Tendentious texts often mislead in regards to requests for arbitration too. Contrary to what they sometimes say, it was Britain that refused arbitration. The instance that was refused by Argentina was only for the so-called dependencies, which required resolving on the status of the islands first. Good sources explain it better:
The difficulty in satisfactorily explaining its position was why Britain refused to discuss sovereignty over the islands with Argentina and to submit the dispute to arbitration throughout the nineteenth and twentieth centuries. Argentina requested in 1884 that the case be submitted to arbitration. Argentine has been the only nation ever to make this request. Britain offered in the 1940s and 1950s to submit only the Falkland Island Dependencies to arbitration. Britain's refusal to arbitrate weakened its claim. Jennings [who was Chairman of the International Court of Justice] wrote that "there must be a strong presumption against the validity of such an alleged title where the claimant is not willing to have that claim properly determined in a Court of Law." (Gustafson, "The Sovereignty Dispute Over the Falkland Malvinas Islands", Oxford University Press, p. 33)
British writers have criticized the Argentine unwillingness to submit to judicial settlement claiming that this attitude testified to the weakness of the Argentine legal position. However, it must be emphasized that these proposals involved, not the Falklands themselves, but only their so-called "Dependencies." Moreover, at the time these proposals were made, British state activities in the area and their expansion towards the Antarctic - in competition with Argentina - were being directed from and based on Britain's occupation of the Malvinas. Therefore, submission to the International Court of Justice would have implied that the Court might take into account the British presence in Malvinas in assessing the relative intensity, effectiveness and legal significance of the state activities of each litigant in the so-called "Falkland Islands Dependencies" without this analysis being influenced or affected in any way by the underlying territorial dispute involving the Malvinas themselves. This attitude was consistent with what had happened in the past when Britain had rejected all proposals for amicable settlement of the Malvinas dispute made by Argentina in the nineteenth century, including arbitration.

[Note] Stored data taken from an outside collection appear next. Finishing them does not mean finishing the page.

/-- DecBlock on EncBlock's words undoes it (R204): the same state after, and the genuine words back. -/
theorem decBlock_of_encBlock {S : PState} {y z : Block} {g : Nat} (dom : Word) (R : Nat)
    (genuine : ∀ j, (hj : j < 10) → j < g → z[j] = S[j] ^^^ y[j])
    (padded : ∀ j, (hj : j < 10) → ¬ j < g → z[j] = y[j]) :
    decBlock S z g dom R = ((encBlock S y dom R).1, y.toList.take g) := by
  have same_state : overwriteRate S z g = xorRate S y := by
    refine Vector.ext fun i hi => ?_
    rw [overwriteRate_get _ _ _ _ hi, xorRate_get _ _ _ hi]
    by_cases rate : i < 10
    · by_cases hg : i < g
      · simp [rate, hg, genuine i rate hg]
      · simp [rate, hg, padded i rate hg]
    · simp [rate]
  have recovered : (rateOf (xorRate S z)).toList.take g = y.toList.take g := by
    refine List.ext_getElem (by simp) fun j hj _ => ?_
    obtain ⟨hg, h10⟩ : j < g ∧ j < 10 := by simpa using hj
    simp [h10, genuine j h10 hg]
  rw [decBlock, encBlock, same_state, recovered]

/-- A block's first g words are the sequence's. -/
theorem blockAt_pad_take (x : List Word) {k : Nat} (hk : k ≤ x.length / 10) :
    (blockAt (pad x) k).toList.take (min 10 (x.length - 10 * k)) = genuineWords x k := by
  refine List.ext_getElem (by simp) fun j hj _ => ?_
  obtain ⟨hg, h10⟩ : j < min 10 (x.length - 10 * k) ∧ j < 10 := by
    simp only [List.length_take, Vector.length_toList] at hj
    omega
  have word := blockAt_pad_get x hk h10
  rw [if_pos hg] at word
  simpa [genuineWords, List.getD_eq_getElem?_getD, show 10 * k + j < x.length by omega] using word

/-- After n blocks DecPhase on the ciphertext stands where EncPhase stood, with the payload's first words back. -/
theorem decBlocks_of_encPhase (S : PState) (p : List Word) (dom : Word) (R : Nat) {n : Nat} (hn : n ≤ blockCount p) :
    decBlocks (encPhase S p dom R).2 dom R S n = ((encBlocks p dom R S n).1, p.take (10 * n)) := by
  induction n with
  | zero => simp [decBlocks, encBlocks]
  | succ n ih =>
    have length := encPhase_length S p dom R
    have hk : n ≤ p.length / 10 := by rw [blockCount_eq] at hn; omega
    have step := decBlock_of_encBlock (S := (encBlocks p dom R S n).1) (y := blockAt (pad p) n)
      (z := blockAt (pad (encPhase S p dom R).2) n) (g := min 10 (p.length - 10 * n)) dom R
      (fun j hj hg => by
        rw [blockAt_pad_get _ (by rw [length]; exact hk) hj, blockAt_pad_get p hk hj, length, if_pos hg, if_pos hg]
        exact encPhase_getD S p dom R hj (by omega))
      (fun j hj hg => by
        rw [blockAt_pad_get _ (by rw [length]; exact hk) hj, blockAt_pad_get p hk hj, length, if_neg hg, if_neg hg])
    rw [decBlocks, ih (by omega), length]
    simp only [step, blockAt_pad_take p hk, encBlocks]
    rw [genuineWords, ← List.take_add, show 10 * n + 10 = 10 * (n + 1) by omega]

/-- R204: DecPhase undoes EncPhase, in words and in state. -/
theorem decPhase_of_encPhase (S : PState) (p : List Word) (dom : Word) (R : Nat) :
    decPhase S (encPhase S p dom R).2 dom R = ((encPhase S p dom R).1, p) := by
  have length := encPhase_length S p dom R
  have count : blockCount (encPhase S p dom R).2 = blockCount p := by rw [blockCount_eq, blockCount_eq, length]
  by_cases empty : p = []
  · subst empty
    rfl
  · have nonempty : (encPhase S p dom R).2 ≠ [] := fun e => empty (List.length_eq_zero_iff.mp (by rw [← length, e]; rfl))
    rw [decPhase, if_neg nonempty, count, decBlocks_of_encPhase S p dom R le_rfl]
    have enough : p.length ≤ 10 * blockCount p := by rw [blockCount_eq]; omega
    rw [List.take_of_length_le enough, encPhase, if_neg empty]

/-- Settles O15: block by block. -/
theorem decPhaseInvertsEncPhase : Obligations.DecPhaseInvertsEncPhase := by
  unfold Obligations.DecPhaseInvertsEncPhase
  intro S p dom R
  rw [decPhase_of_encPhase]
  exact ⟨rfl, rfl⟩

end Sys2Proof.Machine
end

section
/-! PROOFS. A phase run block by block from BLK (spec/42_phases.md R205), the tag (spec/43_tag.md) and the reference functions
(spec/44_operations.md R250-R253), which the component commands compute (R323). -/

namespace Sys2Proof.Machine

/-! ## One block command per block of a phase -/

theorem loadBlock_get (blk : Block) (ws : List Word) {j : Nat} (hj : j < 10) :
    (loadBlock blk ws)[j] = if j < ws.length then ws.getD j 0 else blk[j] := by simp [loadBlock]

/-- With its genuine words in BLK, a block command takes the block of the padded sequence (R205). -/
theorem operandBlock_loadBlock (blk : Block) (x : List Word) {k : Nat} (hk : k ≤ x.length / 10) :
    operandBlock (loadBlock blk (genuineWords x k)) (min 10 (x.length - 10 * k)) = blockAt (pad x) k := by
  refine Vector.ext fun j hj => ?_
  rw [operandBlock_get _ _ _ hj, loadBlock_get _ _ hj, genuineWords_length, genuineWords_getD x k hj,
    blockAt_pad_get x hk hj]
  split <;> rfl

/-- GCOUNT holds the number of genuine words of a block. -/
theorem gcount_toNat (x : List Word) (k : Nat) :
    (BitVec.ofNat 4 (genuineWords x k).length).toNat = min 10 (x.length - 10 * k) := by
  rw [genuineWords_length, BitVec.toNat_ofNat]
  omega

theorem gcount_le (x : List Word) (k : Nat) : (BitVec.ofNat 4 (genuineWords x k).length).toNat ≤ 10 := by
  rw [gcount_toNat]
  omega

theorem blockRun_succ {cmd : BitVec 4 → Instr} {x out : List Word} {s t u : State} {n : Nat}
    (before : blockRun cmd x s n = some (t, out))
    (command : exec (cmd (BitVec.ofNat 4 (genuineWords x n).length))
      { t with blk := loadBlock t.blk (genuineWords x n) } = .next u) :
    blockRun cmd x s (n + 1) = some (u, out ++ u.blk.toList) := by
  simp only [blockRun, before, command]

/-- A run of block commands follows `state` and keeps `good` of its output, if every command does. -/
theorem blockRun_follows {cmd : BitVec 4 → Instr} {x : List Word} {s : State} {state : Nat → PState}
    {good : Nat → List Word → Prop} (start : state 0 = s.st) (empty : good 0 [])
    (command : ∀ n blk out, n ≤ x.length / 10 → good n out → ∃ w : Block,
      exec (cmd (BitVec.ofNat 4 (genuineWords x n).length))
          { s with st := state n, blk := loadBlock blk (genuineWords x n) } =
        .next { s with st := state (n + 1), blk := w } ∧ good (n + 1) (out ++ w.toList))
    {n : Nat} (hn : n ≤ blockCount x) :
    ∃ blk out, blockRun cmd x s n = some ({ s with st := state n, blk := blk }, out) ∧ good n out := by
  induction n with
  | zero => exact ⟨s.blk, [], by rw [start]; rfl, empty⟩
  | succ n ih =>
    obtain ⟨blk, out, before, kept⟩ := ih (by omega)
    obtain ⟨w, next, kept'⟩ := command n blk out (by rw [blockCount_eq] at hn; omega) kept
    exact ⟨w, _, blockRun_succ before next, kept'⟩

/-- The genuine words of a window, read back from BLK. -/
theorem windowOf_toList_take {ws : List Word} {m : Nat} (h : min 10 m ≤ ws.length) :
    (windowOf (min 10 m) ws).toList.take m = ws.take (min 10 m) := by
  refine List.ext_getElem (by simp; omega) fun j hj hj' => ?_
  obtain ⟨hm, h10⟩ : j < m ∧ j < 10 := by simpa using hj
  have short : j < ws.length := by omega
  simp [hm, h10, short]

/-- ENC_BLK puts ten words in the window (R211). -/
theorem windowOf_toList_take_of_ten {ws : List Word} (m : Nat) (h : ws.length = 10) :
    (windowOf (min 10 m) ws).toList.take m = ws.take m := by
  rw [windowOf_toList_take (by omega), List.take_eq_take_iff]
  omega

/-- DEC_BLK puts the genuine words in the window (R212). -/
theorem windowOf_toList_take_of_genuine {ws : List Word} {m : Nat} (h : ws.length = min 10 m) :
    (windowOf (min 10 m) ws).toList.take m = ws := by
  rw [windowOf_toList_take h.ge, List.take_of_length_le h.le]

theorem encBlocks_succ_words (p : List Word) (dom : Word) (R : Nat) (S : PState) (n : Nat) :
    (encBlocks p dom R S (n + 1)).2 =
      (encBlocks p dom R S n).2 ++ (encBlock (encBlocks p dom R S n).1 (blockAt (pad p) n) dom R).2 := rfl

theorem decBlocks_succ_words (c : List Word) (dom : Word) (R : Nat) (S : PState) (n : Nat) :
    (decBlocks c dom R S (n + 1)).2 =
      (decBlocks c dom R S n).2 ++
        (decBlock (decBlocks c dom R S n).1 (blockAt (pad c) n) (min 10 (c.length - 10 * n)) dom R).2 := rfl

section
variable {s : State} (x : List Word) (d : BitVec 2) (unlocked : s.dbgLock = false) (configured : s.isConfigured)
include unlocked configured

Here again, in the post-World War II proposals, the legitimacy of the British presence on the Islands, a decisive factor in approaching the more general controversy involving legal title to what Britain herself has described as their "Dependencies," was deliberately removed from the scope of judicial inquiry. (Hope, "Sovereignty and Decolonization of the Malvinas (Falkland) Islands", Boston College International and Comparative Law Review, VI.2, p. 396)
I have found many learned and well-intentioned people believing arguments emanating from P&P, like the ones you're giving. A lot can be revealed from reading authoritative sources instead, with critical thinking. We (Argentines) are often unreasonable and excessively passionate, but not that much.
We're a country of 40 million people, there is a thinking class here, though it's often not very visible...
As to why Argentina doesn't insist nowadays with the ICJ and claims for negotiations instead, that's a complex subject that I intend to comment in the third entry I will publish in that blog. On the other hand, that story about Argentina not existing is answered in
footnote 3 of the first post and, in the third, I plan to look into the applicability of the self determination principle.